From the listing below, reproduce word for word the part that opens with the line containing "its order. -/" and closes with the line containing "tableVrfConfig (r : Aci)"; reproduce nothing else.

[Start of Attachment]

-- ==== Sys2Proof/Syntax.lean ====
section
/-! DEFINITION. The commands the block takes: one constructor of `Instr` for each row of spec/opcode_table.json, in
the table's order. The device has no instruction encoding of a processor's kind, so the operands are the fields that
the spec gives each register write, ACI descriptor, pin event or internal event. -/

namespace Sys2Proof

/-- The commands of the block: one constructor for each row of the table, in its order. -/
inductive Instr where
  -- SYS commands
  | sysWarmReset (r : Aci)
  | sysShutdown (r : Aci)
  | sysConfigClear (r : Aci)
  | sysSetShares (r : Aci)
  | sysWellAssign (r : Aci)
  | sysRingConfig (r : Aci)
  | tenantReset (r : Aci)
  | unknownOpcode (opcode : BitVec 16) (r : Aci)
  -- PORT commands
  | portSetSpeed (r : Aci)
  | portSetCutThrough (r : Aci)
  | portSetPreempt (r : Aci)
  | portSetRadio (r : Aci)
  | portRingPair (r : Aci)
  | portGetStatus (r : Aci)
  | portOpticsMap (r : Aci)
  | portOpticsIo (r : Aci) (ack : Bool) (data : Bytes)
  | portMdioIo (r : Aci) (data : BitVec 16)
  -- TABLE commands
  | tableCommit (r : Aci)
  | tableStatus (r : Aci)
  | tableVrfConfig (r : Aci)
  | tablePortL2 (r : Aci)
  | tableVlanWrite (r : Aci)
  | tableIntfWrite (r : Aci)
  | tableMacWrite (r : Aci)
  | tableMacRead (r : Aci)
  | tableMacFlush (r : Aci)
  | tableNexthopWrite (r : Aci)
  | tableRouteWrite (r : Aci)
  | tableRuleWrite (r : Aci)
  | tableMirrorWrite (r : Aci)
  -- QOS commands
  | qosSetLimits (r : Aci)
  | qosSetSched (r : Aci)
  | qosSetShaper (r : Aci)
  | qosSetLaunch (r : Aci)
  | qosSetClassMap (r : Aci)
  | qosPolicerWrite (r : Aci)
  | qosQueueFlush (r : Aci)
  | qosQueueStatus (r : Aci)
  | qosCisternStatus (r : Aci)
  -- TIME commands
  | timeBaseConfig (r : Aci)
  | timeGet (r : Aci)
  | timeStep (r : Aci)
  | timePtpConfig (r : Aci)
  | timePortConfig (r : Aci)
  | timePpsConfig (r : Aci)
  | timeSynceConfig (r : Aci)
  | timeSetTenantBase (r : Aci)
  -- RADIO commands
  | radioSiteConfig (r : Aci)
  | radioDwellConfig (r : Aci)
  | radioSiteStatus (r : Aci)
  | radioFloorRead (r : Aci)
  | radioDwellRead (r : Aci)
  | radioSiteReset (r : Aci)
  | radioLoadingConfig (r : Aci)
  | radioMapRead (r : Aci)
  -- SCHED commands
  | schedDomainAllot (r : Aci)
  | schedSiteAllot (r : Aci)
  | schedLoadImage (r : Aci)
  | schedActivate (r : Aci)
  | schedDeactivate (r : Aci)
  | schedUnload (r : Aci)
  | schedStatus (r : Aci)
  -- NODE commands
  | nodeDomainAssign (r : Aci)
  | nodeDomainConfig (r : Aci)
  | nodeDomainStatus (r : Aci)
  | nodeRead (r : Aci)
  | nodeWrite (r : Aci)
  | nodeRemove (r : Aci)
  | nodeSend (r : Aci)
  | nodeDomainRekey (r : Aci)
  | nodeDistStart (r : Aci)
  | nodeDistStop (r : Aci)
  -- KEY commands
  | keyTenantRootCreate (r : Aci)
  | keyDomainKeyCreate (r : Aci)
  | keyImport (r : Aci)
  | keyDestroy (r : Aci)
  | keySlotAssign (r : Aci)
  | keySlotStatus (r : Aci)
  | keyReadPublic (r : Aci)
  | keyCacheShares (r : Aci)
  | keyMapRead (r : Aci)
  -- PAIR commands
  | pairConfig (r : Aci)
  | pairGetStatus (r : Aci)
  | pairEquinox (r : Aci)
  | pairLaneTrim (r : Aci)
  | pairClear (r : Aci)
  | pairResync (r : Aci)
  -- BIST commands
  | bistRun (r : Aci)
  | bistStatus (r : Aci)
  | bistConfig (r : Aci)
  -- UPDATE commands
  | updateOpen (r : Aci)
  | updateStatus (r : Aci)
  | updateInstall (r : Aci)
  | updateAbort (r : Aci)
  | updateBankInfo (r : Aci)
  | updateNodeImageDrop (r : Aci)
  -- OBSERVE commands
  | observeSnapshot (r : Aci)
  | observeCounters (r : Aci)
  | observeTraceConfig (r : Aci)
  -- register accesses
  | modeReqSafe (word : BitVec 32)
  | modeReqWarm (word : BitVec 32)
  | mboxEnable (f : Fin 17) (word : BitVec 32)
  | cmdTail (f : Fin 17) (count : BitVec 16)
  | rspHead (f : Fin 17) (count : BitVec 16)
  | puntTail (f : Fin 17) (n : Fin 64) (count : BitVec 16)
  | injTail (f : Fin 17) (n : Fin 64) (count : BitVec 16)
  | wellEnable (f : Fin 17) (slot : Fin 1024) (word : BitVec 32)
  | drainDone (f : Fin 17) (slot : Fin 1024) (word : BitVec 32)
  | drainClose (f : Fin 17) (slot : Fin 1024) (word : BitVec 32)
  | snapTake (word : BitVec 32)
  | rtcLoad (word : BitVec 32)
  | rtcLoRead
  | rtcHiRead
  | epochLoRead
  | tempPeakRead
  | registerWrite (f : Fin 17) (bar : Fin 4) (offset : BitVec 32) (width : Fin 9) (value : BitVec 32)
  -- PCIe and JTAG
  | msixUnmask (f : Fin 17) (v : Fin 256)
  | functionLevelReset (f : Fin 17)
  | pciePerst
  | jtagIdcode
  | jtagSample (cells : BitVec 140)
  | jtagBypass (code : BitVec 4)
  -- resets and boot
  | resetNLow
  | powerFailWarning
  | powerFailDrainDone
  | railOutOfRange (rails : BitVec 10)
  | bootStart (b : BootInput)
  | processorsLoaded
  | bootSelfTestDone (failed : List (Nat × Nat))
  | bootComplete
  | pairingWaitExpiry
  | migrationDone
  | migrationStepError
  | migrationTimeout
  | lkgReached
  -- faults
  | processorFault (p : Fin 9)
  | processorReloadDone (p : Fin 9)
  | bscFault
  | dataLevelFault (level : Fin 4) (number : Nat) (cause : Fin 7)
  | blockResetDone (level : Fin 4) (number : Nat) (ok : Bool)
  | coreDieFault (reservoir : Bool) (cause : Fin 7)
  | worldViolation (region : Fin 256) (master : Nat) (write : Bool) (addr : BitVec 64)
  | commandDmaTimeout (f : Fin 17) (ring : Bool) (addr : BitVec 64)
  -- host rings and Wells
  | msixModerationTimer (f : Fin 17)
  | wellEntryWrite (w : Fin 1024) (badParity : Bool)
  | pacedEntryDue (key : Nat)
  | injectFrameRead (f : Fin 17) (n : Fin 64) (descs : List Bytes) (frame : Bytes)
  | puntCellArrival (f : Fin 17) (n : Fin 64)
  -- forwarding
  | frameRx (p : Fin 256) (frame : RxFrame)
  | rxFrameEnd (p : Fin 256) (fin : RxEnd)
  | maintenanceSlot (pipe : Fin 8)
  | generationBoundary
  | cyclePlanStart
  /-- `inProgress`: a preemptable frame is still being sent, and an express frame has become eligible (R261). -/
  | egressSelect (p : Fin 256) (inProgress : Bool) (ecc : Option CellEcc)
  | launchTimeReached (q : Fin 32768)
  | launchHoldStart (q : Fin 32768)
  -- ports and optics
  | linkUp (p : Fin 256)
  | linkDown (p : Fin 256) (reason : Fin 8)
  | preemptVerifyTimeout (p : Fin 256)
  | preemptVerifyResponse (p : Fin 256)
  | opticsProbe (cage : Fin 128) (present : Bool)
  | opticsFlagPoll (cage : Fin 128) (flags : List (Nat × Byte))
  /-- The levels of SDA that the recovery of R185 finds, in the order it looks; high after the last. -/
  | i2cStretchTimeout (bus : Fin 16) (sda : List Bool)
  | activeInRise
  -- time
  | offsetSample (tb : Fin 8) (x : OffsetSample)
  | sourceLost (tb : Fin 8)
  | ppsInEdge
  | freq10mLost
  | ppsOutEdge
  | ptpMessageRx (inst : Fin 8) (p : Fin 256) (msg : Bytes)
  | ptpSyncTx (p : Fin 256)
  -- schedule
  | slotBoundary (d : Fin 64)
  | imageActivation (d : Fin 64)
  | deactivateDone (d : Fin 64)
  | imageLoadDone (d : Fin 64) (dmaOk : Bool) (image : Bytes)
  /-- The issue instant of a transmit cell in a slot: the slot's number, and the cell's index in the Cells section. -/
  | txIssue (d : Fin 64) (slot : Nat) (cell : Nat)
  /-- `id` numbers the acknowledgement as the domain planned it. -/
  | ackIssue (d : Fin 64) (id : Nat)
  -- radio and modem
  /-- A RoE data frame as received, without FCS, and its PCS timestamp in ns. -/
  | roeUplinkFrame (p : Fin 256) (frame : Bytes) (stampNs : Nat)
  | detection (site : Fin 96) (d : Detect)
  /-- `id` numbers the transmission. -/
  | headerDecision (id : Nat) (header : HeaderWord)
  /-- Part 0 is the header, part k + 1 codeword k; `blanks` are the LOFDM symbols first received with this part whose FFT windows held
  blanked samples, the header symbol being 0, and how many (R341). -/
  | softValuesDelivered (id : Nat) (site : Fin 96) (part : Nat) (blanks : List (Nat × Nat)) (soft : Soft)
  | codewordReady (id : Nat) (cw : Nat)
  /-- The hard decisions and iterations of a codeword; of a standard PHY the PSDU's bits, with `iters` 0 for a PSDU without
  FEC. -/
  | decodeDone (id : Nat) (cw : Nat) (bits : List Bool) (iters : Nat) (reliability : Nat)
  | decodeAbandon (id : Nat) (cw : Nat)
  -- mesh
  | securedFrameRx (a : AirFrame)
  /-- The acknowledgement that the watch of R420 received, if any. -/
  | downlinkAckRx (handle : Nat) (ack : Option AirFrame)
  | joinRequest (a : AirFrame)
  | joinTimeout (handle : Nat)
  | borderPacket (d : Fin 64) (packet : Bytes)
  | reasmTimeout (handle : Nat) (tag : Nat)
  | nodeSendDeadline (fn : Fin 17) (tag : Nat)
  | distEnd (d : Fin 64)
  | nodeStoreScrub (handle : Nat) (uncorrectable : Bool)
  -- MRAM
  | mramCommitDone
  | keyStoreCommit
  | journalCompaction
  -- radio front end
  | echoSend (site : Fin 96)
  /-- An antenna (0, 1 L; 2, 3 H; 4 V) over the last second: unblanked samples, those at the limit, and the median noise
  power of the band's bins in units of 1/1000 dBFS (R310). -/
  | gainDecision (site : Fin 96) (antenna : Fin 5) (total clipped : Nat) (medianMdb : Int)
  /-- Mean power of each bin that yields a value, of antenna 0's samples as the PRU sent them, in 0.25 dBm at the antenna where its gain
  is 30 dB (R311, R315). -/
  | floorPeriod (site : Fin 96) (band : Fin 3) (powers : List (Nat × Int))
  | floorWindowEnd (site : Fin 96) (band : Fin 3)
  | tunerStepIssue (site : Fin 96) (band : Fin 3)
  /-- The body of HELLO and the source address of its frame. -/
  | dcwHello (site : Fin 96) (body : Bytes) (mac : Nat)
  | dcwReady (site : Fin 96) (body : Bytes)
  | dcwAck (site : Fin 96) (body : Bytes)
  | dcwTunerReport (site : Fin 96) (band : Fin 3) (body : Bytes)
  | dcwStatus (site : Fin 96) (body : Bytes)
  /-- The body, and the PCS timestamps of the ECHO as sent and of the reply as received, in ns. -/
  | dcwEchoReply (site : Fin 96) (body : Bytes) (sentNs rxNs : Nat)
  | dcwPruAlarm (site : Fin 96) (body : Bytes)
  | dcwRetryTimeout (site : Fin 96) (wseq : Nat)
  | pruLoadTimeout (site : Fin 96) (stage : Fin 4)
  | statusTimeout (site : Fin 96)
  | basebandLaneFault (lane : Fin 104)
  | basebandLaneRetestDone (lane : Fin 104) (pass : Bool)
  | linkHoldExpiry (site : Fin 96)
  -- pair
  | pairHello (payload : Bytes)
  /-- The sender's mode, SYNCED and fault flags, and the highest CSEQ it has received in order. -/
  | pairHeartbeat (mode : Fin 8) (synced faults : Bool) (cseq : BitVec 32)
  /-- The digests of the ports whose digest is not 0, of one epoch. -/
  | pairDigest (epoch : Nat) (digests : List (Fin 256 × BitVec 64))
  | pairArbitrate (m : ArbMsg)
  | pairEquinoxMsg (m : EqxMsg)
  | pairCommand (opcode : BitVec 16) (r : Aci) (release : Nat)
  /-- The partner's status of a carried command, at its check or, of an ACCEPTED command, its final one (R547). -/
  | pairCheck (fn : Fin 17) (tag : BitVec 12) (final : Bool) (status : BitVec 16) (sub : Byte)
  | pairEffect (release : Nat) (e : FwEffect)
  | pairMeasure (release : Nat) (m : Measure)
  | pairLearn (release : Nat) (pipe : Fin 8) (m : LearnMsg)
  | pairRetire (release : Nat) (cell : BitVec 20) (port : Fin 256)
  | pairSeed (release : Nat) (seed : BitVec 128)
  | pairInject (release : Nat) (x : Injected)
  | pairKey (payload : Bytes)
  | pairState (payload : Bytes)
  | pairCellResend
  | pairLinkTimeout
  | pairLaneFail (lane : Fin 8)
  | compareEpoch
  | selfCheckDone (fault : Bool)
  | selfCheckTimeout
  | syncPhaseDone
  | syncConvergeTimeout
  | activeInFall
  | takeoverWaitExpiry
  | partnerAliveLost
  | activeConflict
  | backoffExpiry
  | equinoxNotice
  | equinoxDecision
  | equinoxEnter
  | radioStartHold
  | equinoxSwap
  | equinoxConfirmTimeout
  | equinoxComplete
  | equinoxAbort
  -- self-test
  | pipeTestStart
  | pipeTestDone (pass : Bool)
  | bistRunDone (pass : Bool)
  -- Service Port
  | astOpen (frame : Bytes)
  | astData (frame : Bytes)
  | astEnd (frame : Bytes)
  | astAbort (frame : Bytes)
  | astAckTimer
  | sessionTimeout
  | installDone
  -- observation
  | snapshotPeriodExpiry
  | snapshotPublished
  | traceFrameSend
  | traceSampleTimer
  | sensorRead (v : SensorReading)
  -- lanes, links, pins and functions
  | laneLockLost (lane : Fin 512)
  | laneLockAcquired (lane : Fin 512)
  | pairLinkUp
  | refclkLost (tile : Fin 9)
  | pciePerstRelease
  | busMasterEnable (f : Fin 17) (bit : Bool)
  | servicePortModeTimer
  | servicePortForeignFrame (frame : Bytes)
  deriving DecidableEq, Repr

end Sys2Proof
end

[End of Attachment]
[Start of Attachment]

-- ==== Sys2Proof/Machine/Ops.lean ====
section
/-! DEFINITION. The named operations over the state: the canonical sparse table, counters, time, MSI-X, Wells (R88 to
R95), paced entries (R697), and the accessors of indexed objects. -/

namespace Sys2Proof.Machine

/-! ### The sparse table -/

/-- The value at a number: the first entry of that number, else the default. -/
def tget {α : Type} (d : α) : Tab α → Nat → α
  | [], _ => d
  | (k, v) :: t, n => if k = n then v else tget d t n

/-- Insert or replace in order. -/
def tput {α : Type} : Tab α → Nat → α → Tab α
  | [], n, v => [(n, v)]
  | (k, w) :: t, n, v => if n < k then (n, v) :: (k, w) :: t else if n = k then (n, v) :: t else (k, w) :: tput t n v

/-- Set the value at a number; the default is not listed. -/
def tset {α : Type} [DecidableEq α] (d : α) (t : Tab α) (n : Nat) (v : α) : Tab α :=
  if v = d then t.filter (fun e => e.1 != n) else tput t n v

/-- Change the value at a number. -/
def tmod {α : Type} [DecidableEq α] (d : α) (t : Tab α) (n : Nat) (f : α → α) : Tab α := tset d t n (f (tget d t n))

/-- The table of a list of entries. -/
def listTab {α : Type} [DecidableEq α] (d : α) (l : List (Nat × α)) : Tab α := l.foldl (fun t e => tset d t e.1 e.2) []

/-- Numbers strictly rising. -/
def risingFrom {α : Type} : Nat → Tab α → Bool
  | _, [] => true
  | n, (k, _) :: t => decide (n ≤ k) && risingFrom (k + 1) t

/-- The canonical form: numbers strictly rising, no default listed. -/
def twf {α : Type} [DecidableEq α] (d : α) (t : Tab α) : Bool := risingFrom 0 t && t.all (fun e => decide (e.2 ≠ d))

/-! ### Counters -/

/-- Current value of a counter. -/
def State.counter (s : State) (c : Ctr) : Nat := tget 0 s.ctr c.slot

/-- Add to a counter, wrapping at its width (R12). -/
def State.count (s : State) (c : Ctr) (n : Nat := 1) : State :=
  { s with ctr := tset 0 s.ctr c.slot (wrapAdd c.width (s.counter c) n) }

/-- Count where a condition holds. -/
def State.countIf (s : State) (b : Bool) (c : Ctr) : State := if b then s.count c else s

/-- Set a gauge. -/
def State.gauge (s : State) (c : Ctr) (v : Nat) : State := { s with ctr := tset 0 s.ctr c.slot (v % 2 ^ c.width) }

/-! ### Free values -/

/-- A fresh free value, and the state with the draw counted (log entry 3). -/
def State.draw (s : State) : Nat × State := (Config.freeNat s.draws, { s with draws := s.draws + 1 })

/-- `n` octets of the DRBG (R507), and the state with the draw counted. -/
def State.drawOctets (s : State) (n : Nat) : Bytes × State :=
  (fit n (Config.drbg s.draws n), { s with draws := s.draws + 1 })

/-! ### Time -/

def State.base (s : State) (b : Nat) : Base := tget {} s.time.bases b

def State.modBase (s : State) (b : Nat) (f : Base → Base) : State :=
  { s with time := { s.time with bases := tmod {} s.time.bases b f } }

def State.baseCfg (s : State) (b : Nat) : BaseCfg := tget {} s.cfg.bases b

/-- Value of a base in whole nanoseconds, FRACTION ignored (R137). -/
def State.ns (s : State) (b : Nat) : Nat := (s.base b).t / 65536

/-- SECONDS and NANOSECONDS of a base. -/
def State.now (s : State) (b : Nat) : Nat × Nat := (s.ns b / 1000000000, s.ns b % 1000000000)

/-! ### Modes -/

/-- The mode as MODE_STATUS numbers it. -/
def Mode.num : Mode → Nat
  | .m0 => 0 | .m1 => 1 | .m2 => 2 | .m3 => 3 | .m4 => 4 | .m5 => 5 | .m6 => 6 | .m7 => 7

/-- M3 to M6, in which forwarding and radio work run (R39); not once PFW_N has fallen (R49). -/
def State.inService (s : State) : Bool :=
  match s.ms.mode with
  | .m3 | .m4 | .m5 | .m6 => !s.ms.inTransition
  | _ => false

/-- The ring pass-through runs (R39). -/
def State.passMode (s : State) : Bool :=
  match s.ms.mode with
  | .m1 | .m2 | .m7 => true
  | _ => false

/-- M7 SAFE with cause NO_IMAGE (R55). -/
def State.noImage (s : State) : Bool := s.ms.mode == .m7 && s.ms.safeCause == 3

[End of Attachment]
[Start of Attachment]

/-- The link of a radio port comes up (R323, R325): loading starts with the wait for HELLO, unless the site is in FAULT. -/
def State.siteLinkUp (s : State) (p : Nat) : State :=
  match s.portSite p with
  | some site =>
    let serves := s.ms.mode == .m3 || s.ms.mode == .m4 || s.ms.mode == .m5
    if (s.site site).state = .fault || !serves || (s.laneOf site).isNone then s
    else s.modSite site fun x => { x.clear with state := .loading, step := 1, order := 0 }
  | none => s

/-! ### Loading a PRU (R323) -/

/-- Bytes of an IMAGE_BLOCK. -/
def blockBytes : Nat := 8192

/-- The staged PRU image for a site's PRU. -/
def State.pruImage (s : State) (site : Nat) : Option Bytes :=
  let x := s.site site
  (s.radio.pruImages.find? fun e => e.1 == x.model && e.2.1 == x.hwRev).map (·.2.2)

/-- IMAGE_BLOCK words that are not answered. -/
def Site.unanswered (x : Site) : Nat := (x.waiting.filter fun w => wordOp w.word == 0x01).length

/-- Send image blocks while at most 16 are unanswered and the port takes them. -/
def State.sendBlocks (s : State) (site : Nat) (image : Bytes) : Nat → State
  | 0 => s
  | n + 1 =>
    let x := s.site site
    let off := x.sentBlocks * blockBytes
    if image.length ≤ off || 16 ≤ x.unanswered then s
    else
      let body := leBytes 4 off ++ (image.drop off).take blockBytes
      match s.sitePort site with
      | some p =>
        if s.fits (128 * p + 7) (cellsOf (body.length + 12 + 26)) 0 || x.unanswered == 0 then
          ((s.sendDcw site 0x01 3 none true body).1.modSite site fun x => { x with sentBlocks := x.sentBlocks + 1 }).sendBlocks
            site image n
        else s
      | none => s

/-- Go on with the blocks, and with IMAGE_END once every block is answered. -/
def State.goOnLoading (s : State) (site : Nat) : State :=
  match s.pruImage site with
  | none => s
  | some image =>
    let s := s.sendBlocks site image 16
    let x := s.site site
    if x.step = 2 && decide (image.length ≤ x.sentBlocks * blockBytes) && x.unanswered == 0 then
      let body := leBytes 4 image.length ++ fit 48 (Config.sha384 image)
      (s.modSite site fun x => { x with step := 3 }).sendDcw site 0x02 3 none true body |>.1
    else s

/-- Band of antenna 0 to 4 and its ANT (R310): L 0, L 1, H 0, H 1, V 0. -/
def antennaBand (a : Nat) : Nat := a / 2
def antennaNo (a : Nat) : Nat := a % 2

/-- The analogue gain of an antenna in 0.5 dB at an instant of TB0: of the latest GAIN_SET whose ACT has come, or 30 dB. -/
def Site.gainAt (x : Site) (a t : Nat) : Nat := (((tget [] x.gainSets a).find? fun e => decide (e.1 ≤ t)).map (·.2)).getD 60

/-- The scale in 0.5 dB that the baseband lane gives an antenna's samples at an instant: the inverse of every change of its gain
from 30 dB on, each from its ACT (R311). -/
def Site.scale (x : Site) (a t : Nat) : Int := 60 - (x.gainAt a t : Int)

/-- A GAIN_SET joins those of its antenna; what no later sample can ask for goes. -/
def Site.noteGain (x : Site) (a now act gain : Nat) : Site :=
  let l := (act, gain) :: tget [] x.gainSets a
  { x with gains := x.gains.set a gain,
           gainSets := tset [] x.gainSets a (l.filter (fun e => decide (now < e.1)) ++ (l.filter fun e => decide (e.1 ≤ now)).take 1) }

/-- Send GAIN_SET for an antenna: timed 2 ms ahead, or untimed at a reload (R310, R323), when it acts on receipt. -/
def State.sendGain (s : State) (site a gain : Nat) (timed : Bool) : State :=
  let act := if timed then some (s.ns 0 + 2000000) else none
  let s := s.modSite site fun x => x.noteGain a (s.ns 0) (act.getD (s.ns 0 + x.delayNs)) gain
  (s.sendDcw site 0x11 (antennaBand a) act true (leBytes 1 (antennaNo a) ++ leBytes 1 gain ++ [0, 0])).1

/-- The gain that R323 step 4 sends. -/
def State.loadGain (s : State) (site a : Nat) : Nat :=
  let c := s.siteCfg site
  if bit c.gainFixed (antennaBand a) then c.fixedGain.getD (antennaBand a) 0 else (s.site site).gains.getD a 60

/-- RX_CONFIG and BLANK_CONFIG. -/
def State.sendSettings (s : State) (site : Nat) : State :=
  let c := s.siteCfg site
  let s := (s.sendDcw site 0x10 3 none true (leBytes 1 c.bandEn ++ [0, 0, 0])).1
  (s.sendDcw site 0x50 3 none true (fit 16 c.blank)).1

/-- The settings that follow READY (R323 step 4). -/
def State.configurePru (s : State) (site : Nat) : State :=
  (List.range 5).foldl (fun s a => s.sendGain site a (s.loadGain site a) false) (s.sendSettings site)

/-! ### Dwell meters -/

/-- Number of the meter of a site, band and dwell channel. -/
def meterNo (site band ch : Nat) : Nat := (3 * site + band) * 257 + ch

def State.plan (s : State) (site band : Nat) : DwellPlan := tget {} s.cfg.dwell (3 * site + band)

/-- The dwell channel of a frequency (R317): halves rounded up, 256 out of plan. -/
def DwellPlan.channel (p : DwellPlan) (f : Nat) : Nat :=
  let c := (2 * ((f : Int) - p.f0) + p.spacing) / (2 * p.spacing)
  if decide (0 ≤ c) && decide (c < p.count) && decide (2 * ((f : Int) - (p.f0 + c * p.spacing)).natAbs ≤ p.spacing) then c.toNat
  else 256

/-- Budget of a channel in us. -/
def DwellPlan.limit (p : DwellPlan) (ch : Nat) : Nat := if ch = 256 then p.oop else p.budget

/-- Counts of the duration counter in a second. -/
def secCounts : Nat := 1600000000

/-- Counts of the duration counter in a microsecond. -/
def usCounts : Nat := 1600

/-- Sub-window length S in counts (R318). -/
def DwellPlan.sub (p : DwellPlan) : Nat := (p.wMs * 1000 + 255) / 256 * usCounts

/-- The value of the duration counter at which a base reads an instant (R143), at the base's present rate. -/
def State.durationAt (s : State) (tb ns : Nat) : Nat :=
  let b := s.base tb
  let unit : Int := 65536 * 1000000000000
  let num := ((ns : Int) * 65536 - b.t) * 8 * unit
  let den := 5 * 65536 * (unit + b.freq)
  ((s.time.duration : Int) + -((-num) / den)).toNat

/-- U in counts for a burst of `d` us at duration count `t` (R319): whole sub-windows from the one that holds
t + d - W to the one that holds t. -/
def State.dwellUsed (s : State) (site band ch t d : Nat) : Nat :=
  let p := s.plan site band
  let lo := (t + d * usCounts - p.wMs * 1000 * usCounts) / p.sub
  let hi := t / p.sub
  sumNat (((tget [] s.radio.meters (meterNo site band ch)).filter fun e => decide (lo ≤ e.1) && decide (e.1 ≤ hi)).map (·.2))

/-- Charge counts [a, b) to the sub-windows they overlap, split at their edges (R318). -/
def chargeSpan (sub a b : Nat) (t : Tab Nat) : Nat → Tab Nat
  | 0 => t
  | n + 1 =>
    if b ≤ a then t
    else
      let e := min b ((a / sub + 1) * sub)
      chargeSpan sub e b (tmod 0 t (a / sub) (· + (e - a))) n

[End of Attachment]

• **Problem solution**
/-- The commands of the block: one constructor for each row of the table, in its order. -/
inductive Instr where
  -- SYS commands
  | sysWarmReset (r : Aci)
  | sysShutdown (r : Aci)
  | sysConfigClear (r : Aci)
  | sysSetShares (r : Aci)
  | sysWellAssign (r : Aci)
  | sysRingConfig (r : Aci)
  | tenantReset (r : Aci)
  | unknownOpcode (opcode : BitVec 16) (r : Aci)
  -- PORT commands
  | portSetSpeed (r : Aci)
  | portSetCutThrough (r : Aci)
  | portSetPreempt (r : Aci)
  | portSetRadio (r : Aci)
  | portRingPair (r : Aci)
  | portGetStatus (r : Aci)
  | portOpticsMap (r : Aci)
  | portOpticsIo (r : Aci) (ack : Bool) (data : Bytes)
  | portMdioIo (r : Aci) (data : BitVec 16)
  -- TABLE commands
  | tableCommit (r : Aci)
  | tableStatus (r : Aci)
  | tableVrfConfig (r : Aci)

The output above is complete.